>>>

-- ==== Sys2Proof/Machine/CoreMem.lean ====
section
/-!
DEFINITION. The instructions of Gexa-C that reach the slate, the mesh and the signal net (04_core_mode R133 to R143,
R149, R152, R153), and the events of the mesh (R138 to R141).
-/
namespace Sys2Proof.Machine

/-- The physical array of a core ID. -/
def State.corePhys (s : State) (id : Nat) : Nat := (s.physOf (id / 65536)).getD 0

/-- The context of a core's run. -/
def State.coreCtx (s : State) (id : Nat) : Nat := (s.arr (s.corePhys id)).run.ctx

/-- R133: the size of the core-mode region of a core's run. -/
def State.coreRegion (s : State) (id : Nat) : Nat := (s.slAlloc (s.coreCtx id)).2

/-- R133: the device physical address of an offset into the core-mode region of a core. -/
def State.slatePa (s : State) (id off : Nat) : Nat := slateBase id + (s.slAlloc (s.coreCtx id)).1 + off

/-- R136, R144, R305: a core consumes a poisoned word: the Flint request, and the run ends faulted. -/
def State.corePoison (s : State) (id pa : Nat) : State :=
  let p := s.corePhys id
  let s := (s.flintPoison p 2 0 id pa).modArr p (fun a => { a with run := { a.run with faulted := true } })
  s.stopRun p false

/-- R133: size and alignment of the slate access kinds 0 to 6. -/
def slateSize : Nat → Nat
  | 0 => 4 | 1 => 2 | 2 => 1 | 3 => 16 | 4 => 32 | 5 => 32 | _ => 64

/-- R133, R146: the cause of a bad slate address, bounds before alignment (notes/assumptions/32). -/
def slateBad (region size a : Nat) : Option Nat :=
  if region < a + size then some 0x02 else if a % size ≠ 0 then some 0x03 else none

/-- The slate address of a load or store: ca + off12. -/
def slateAddr (c : CoreState) (w : Word) : Nat := (c.cget (fA w) + bitsOf w.toNat 11 0) % 2 ^ 32

/-- R149: a post-increment by the access size. -/
def slateInc (w : Word) (size : Nat) (c : CoreState) : CoreState :=
  if w.toNat.testBit 15 then c.cset (fA w) (c.cget (fA w) + size) else c

/-- A loaded value put into its register, by kind. -/
def slateLoaded (kind d v : Nat) (c : CoreState) : CoreState :=
  match kind with
  | 0 => c.cset d v
  | 1 => c.cset d v
  | 2 => c.cset d v
  | 3 => c.vset d v
  | 4 => c.aset d (putLanes 32 16 (c.aget d) 0 (lanesOf 32 8 v))
  | 5 => c.aset d (putLanes 32 16 (c.aget d) 8 (lanesOf 32 8 v))
  | _ => c.aset d v

/-- The value a store writes, by kind. -/
def slateStored (kind d : Nat) (c : CoreState) : Nat :=
  match kind with
  | 3 => c.vget d
  | 4 => bitsOf (c.aget d) 255 0
  | 5 => bitsOf (c.aget d) 511 256
  | 6 => c.aget d
  | _ => c.cget d

/-- R135: whether a fill or copy in progress writes into a range of the region. -/
def SlateOp.meets (a size : Nat) (f : SlateOp) : Bool := decide (f.dst < a + size) && decide (a < f.dst + f.len)

/-- R135: the byte that a fill or copy in progress will leave at an offset of its range. -/
def State.fillByte (s : State) (id : Nat) (f : SlateOp) (o : Nat) : Byte :=
  match f.copySrc with
  | none => BitVec.ofNat 8 (f.value.toNat / 2 ^ (8 * ((o - f.dst) % 8)))
  | some src => s.byte (s.slatePa id (src + (o - f.dst)))

/-- R135: the value a load reads: a word in the range of a fill or copy in progress has its old or its new value. -/
def State.slateRead (s : State) (id : Nat) (c : CoreState) (a size : Nat) : Nat :=
  if c.fills.any (SlateOp.meets a size) then
    ofBytes ((List.range size).map (fun k => match c.fills.find? (SlateOp.meets (a + k) 1) with
      | none => s.byte (s.slatePa id a + k)
      | some f => if (s.freeAt ((a + k) / 8)).testBit 0 then s.fillByte id f (a + k) else s.byte (s.slatePa id a + k)))
  else s.rdLe (s.slatePa id a) size

/-- R135: a store into the range of a fill or copy in progress. -/
def slateTouch (a size : Nat) (c : CoreState) : CoreState :=
  { c with fills := c.fills.map (fun f =>
    if f.meets a size then { f with stored := f.stored ++ ((List.range (f.len / 8)).filter (fun j => SlateOp.meets a size { f with dst := f.dst + 8 * j, len := 8 })) }
    else f) }

/-- R135: what a fill or copy leaves in its range: a word that a store has written since may be kept or overwritten. -/
def State.fillLeaves (s : State) (id : Nat) (f : SlateOp) (bs : List Byte) : List Byte :=
  if f.stored = [] then bs
  else (List.range f.len).map (fun k =>
    if f.stored.contains (k / 8) && (s.freeAt (k / 8)).testBit 0 then s.byte (s.slatePa id f.dst + k) else nth 0#8 bs k)

/-- R149, R136: a slate load. A scalar load with post-increment whose data register is its base leaves a free value there:
the spec does not say which write stands (notes/assumptions/33). -/
def slateLoad (kind : Nat) (core : CoreId) (w : Word) (s : State) (c : CoreState) : State :=
  let id := core.toNat
  let size := slateSize kind
  let a := slateAddr c w
  match slateBad (s.coreRegion id) size a with
  | some cause => s.coreFault id cause a w
  | none =>
    let pa := s.slatePa id a
    let t := s.readChecks (some (s.coreCtx id)) pa size
    if t.badIn pa size then t.corePoison id pa
    else
      let c1 := slateLoaded kind (fD w) (t.slateRead id c a size) (slateInc w size c)
      if kind < 3 ∧ w.toNat.testBit 15 ∧ fD w = fA w then t.drawn.setCore id (coreNext (c1.cset (fD w) (t.free % 2 ^ 32)))
      else (if c.fills.any (SlateOp.meets a size) then t.drawn else t).setCore id (coreNext c1)

/-- R149, R134: a slate store. -/
def slateStore (kind : Nat) (core : CoreId) (w : Word) (s : State) (c : CoreState) : State :=
  let id := core.toNat
  let size := slateSize kind
  let a := slateAddr c w
  match slateBad (s.coreRegion id) size a with
  | some cause => s.coreFault id cause a w
  | none =>
    (s.store (some (s.coreCtx id)) (s.slatePa id a) (bytesOf size (slateStored kind (fD w) c))).setCore id
      (coreNext (slateInc w size (slateTouch a size c)))

/-- ld, kind 0. -/
def execGexaCLdW (core : CoreId) (w : Word) (s : State) : Out :=
  .next (coreGate core w 0xF8070000 0x40000000 0x00007000 s (slateLoad 0 core w s))

/-- ld, kind 1. -/
def execGexaCLdHu (core : CoreId) (w : Word) (s : State) : Out :=
  .next (coreGate core w 0xF8070000 0x40010000 0x00007000 s (slateLoad 1 core w s))

/-- ld, kind 2. -/
def execGexaCLdBu (core : CoreId) (w : Word) (s : State) : Out :=
  .next (coreGate core w 0xF8070000 0x40020000 0x00007000 s (slateLoad 2 core w s))

/-- ld, kind 3. -/
def execGexaCLdV (core : CoreId) (w : Word) (s : State) : Out :=
  .next (coreGate core w 0xF8070000 0x40030000 0x04007000 s (slateLoad 3 core w s))

/-- ld, kind 4. -/
def execGexaCLdAl (core : CoreId) (w : Word) (s : State) : Out :=
  .next (coreGate core w 0xF8070000 0x40040000 0x06007000 s (slateLoad 4 core w s))

/-- ld, kind 5. -/
def execGexaCLdAh (core : CoreId) (w : Word) (s : State) : Out :=
  .next (coreGate core w 0xF8070000 0x40050000 0x06007000 s (slateLoad 5 core w s))

/-- ld, kind 6. -/
def execGexaCLdA (core : CoreId) (w : Word) (s : State) : Out :=
  .next (coreGate core w 0xF8070000 0x40060000 0x06007000 s (slateLoad 6 core w s))

/-- st, kind 0. -/
def execGexaCStW (core : CoreId) (w : Word) (s : State) : Out :=
  .next (coreGate core w 0xF8070000 0x48000000 0x00007000 s (slateStore 0 core w s))

/-- st, kind 1. -/
def execGexaCStH (core : CoreId) (w : Word) (s : State) : Out :=
  .next (coreGate core w 0xF8070000 0x48010000 0x00007000 s (slateStore 1 core w s))

/-- st, kind 2. -/
def execGexaCStB (core : CoreId) (w : Word) (s : State) : Out :=
  .next (coreGate core w 0xF8070000 0x48020000 0x00007000 s (slateStore 2 core w s))

/-- st, kind 3. -/
def execGexaCStV (core : CoreId) (w : Word) (s : State) : Out :=
  .next (coreGate core w 0xF8070000 0x48030000 0x04007000 s (slateStore 3 core w s))

/-- st, kind 4. -/
def execGexaCStAl (core : CoreId) (w : Word) (s : State) : Out :=
  .next (coreGate core w 0xF8070000 0x48040000 0x06007000 s (slateStore 4 core w s))

/-- st, kind 5. -/
def execGexaCStAh (core : CoreId) (w : Word) (s : State) : Out :=
  .next (coreGate core w 0xF8070000 0x48050000 0x06007000 s (slateStore 5 core w s))

/-- st, kind 6. -/
def execGexaCStA (core : CoreId) (w : Word) (s : State) : Out :=
  .next (coreGate core w 0xF8070000 0x48060000 0x06007000 s (slateStore 6 core w s))

/-- The local Quartz time of a physical array's island (R309, R314): the master's time and the island's offset. -/
def State.localTime (s : State) (p : Nat) : DWord := s.now + BitVec.ofInt 64 (s.arr p).qtzOffset

/-- R148: the system values. Index 6 counts cycles, which the model does not: a free value (notes/assumptions/34). -/
def sysValue (s : State) (id : Nat) (c : CoreState) : Nat → Nat
  | 0 => id
  | 1 => id / 256 % 256
  | 2 => id % 256
  | 3 => (s.arr (s.corePhys id)).run.arg.toNat
  | 4 => (s.localTime (s.corePhys id)).toNat % 2 ^ 32
  | 5 => c.timeHi.toNat
  | 6 => s.free % 2 ^ 32
  | 7 => s.coreCtx id
  | 8 => s.coreRegion id
  | 9 => c.rx.length
  | 12 => (c.kget 0).toNat
  | 13 => (c.kget 1).toNat
  | 14 => (c.kget 2).toNat
  | 15 => (c.kget 3).toNat
  | _ => 0

/-- sysr: cd := system value imm15; index 4 captures the high half of local time. -/
def coreSysr (core : CoreId) (w : Word) (s : State) (c : CoreState) : State :=
  let id := core.toNat
  let i := bitsOf w.toNat 14 0
  let c1 := c.cset (fD w) (sysValue s id c i)
  let c2 := if i = 4 then { c1 with timeHi := BitVec.ofNat 32 ((s.localTime (s.corePhys id)).toNat / 2 ^ 32) } else c1
  (if i = 6 then s.drawn else s).setCore id (coreNext c2)

/-- sysr. -/
def execGexaCSysr (core : CoreId) (w : Word) (s : State) : Out :=
  .next (coreGate core w 0xF8078000 0xD0000000 0x00780000 s (coreSysr core w s))

/-- R142: whether a target core may be named by a core of a context: bits above the core ID are 0 (R153), the array
exists on this device and lies in the context's partition. -/
def State.meshTarget (s : State) (ctx t : Nat) : Bool :=
  decide (t < 2 ^ 20) && (s.physOf (t / 65536)).isSome && s.inPartition ctx (t / 65536)

/-- R142: whether a target core runs in a run of the same context. -/
def State.meshRuns (s : State) (ctx t : Nat) : Bool :=
  let a := s.arr (s.corePhys t)
  a.run.running && decide (a.run.ctx = ctx) && (decide ((s.core t).status = 1) || decide ((s.core t).status = 4))

/-- Put a message into the mesh. -/
def State.inject (s : State) (m : MeshMsg) : State := { s with mesh := s.mesh ++ [m] }

/-- send: class-0 message of vd; a full send buffer stalls the core. -/
def coreSend (core : CoreId) (w : Word) (s : State) (c : CoreState) : State :=
  let id := core.toNat
  let t := c.cget (fA w)
  let ctx := s.coreCtx id
  if !(s.meshTarget ctx t && s.meshRuns ctx t) then s.coreFault id 0x06 t w
  else if 4 ≤ c.sends.length then s
  else
    let d := BitVec.ofNat 128 (c.vget (fD w))
    (s.setCore id (coreNext { c with sends := c.sends ++ [⟨t, fFn w, d, true⟩] })).inject (.send id t (fFn w) d)

/-- send. -/
def execSend (core : CoreId) (w : Word) (s : State) : Out :=
  .next (coreGate core w 0xF8000000 0xA0000000 0x0407FF00 s (coreSend core w s))

/-- R139: the completion of a put, from e[2:1] and fn; none for an encoding R152 and R148 reserve. -/
def putDone (w : Word) : Option Completion :=
  let fn := fFn w
  match bitsOf w.toNat 13 12 with
  | 0 => if fn = 0 then some .none else none
  | 1 => if fn < 4 then some (.counter fn) else none
  | 2 => some (.notify fn)
  | _ => none

/-- put.v and put.a: n messages of 16 bytes; the source register is read at issue. -/
def corePutTo (n : Nat) (src : Nat) (core : CoreId) (w : Word) (s : State) (c : CoreState) : State :=
  let id := core.toNat
  let t := c.cget (fA w)
  let off := c.cget (fB w)
  match putDone w with
  | none => s.coreFault id 0x01 0 w
  | some done =>
    if !s.meshTarget (s.coreCtx id) t then s.coreFault id 0x06 t w
    else match slateBad (s.coreRegion id) (16 * n) off with
      | some cause => s.coreFault id cause off w
      | none =>
        (List.range n).foldl (fun s i =>
          s.inject (.put id t (off + 16 * i) (BitVec.ofNat 128 (bitsOf src (128 * i + 127) (128 * i))) (i + 1 == n)
            (if i + 1 = n then done else .none)))
          (s.setCore id (coreNext { c with putsOut := c.putsOut + n }))

/-- put.v. -/
def execPutV (core : CoreId) (w : Word) (s : State) : Out :=
  .next (coreGate core w 0xF8004000 0xA8000000 0x04000F00 s (fun c => corePutTo 1 (c.vget (fD w)) core w s c))
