/-- R347: whether the stationary sources of a tile still hold what was loaded. -/
def State.sourceSame (s : State) (p : Nat) (t : Tile) : Bool :=
  t.steps.all (fun x =>
    let b := x.2
    match b.fromSlot with
    | none => (s.readBlock p t.ctx t.gen b.desc b.fmt []).digest == b.digest
    | some j => blockHash ((s.parkRead p j b).withScalesOf (s.peek (s.unitAcc p t.ctx .read)) b.scaleVa) == b.digest)

/-- R348, R29: whether a partner can take a replay at this tile boundary. An array in a core-mode run streams no pass. -/
def State.partnerReady (s : State) (q : Nat) : Bool :=
  let a := s.arr q
  a.runs && !a.streams && a.shadow.isNone && a.feed.isNone && a.freeSlot.isSome && !a.run.running && !s.replayOn q && !s.flag (rPwrAry q) 4

/-- R346, R347: the held inputs of a tile pass through the replay ring of a partner of the partition: the bytes last carried stay there (log
entry 131). A spare's ring has no address. -/
def State.fillRing (s : State) (q : Nat) (t : Tile) : State :=
  match s.logOf q with
  | none => s
  | some n =>
    let size := s.fld (rChkCtxRing t.ctx) 26 16 * 0x10000
    let base := 0x800000000000 + n * 0x100000000 + s.fld (rChkCtxRing t.ctx) 9 0 * 0x10000
    if size = 0 then s
    else
      let bs := t.held.flatMap (fun h => s.rdBytes h.addr h.len)
      let whole := bs.length / size * size
      let tail := bs.drop whole
      (s.wrBytes (base + tail.length) ((bs.take whole).drop (whole - size + tail.length))).wrBytes base tail

/-- R348: a replay starts on its partner: the first execution, or the third. -/
def execReplayStart (p : ArrayId) (slot : Fin 3) (s : State) : Out :=
  .next (
    let t := (s.arr p.val).tile slot.val
    match t.replay with
    | none => s
    | some r =>
      let excl := match r.partner with | some q => [q] | none => []
      let q := if r.done then s.partnerFor p.val t true r.third excl else s.partnerFor p.val t r.resolving r.partner []
      match q with
      | none => s
      | some q =>
        if r.streaming ∨ r.thirdStreaming ∨ (t.state ≠ 3 ∧ t.state ≠ 4) then s
        else if !s.partnerReady q then
          s.setTile p.val slot.val { t with replay := some (if r.done then { r with third := some q } else { r with partner := some q }) }
        else match s.firstBad (t.held.map (fun h => (h.addr, h.len))) with
          | some x => s.heldPoison p.val t x
          | none =>
            if !s.sourceSame p.val t then
              let s := if r.resolving then s else s.disagree p.val t
              let s := s.postReplay (some t.ctx) 0x08 2 p.val t 0 0 0xFF 0 (some q)
              s.unresolve p.val slot.val t [p.val] 0 0xFF 0 (some q) 0 t.hash
            else
              let r := if r.done then { r with third := some q, thirdStreaming := true } else { r with partner := some q, streaming := true }
              (((((s.fillRing q t).softStart q).setTile p.val slot.val { t with replay := some r }).bump64 rChkReplays 1).bump (rChkCtxReplays t.ctx) 1).lifeCount (466 + p.val) 1)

<<<

TASK - Word for word, restate the lines of the listing above starting at the line with "let q := if" and ending at the line with "else match s.firstBad", and nothing outside them.

EXERCISE RESULT -
      let q := if r.done then s.partnerFor p.val t true r.third excl else s.partnerFor p.val t r.resolving r.partner []
      match q with
      | none => s
      | some q =>
        if r.streaming ∨ r.thirdStreaming ∨ (t.state ≠ 3 ∧ t.state ≠ 4) then s
        else if !s.partnerReady q then
          s.setTile p.val slot.val { t with replay := some (if r.done then { r with third := some q } else { r with partner := some q }) }
        else match s.firstBad (t.held.map (fun h => (h.addr, h.len))) with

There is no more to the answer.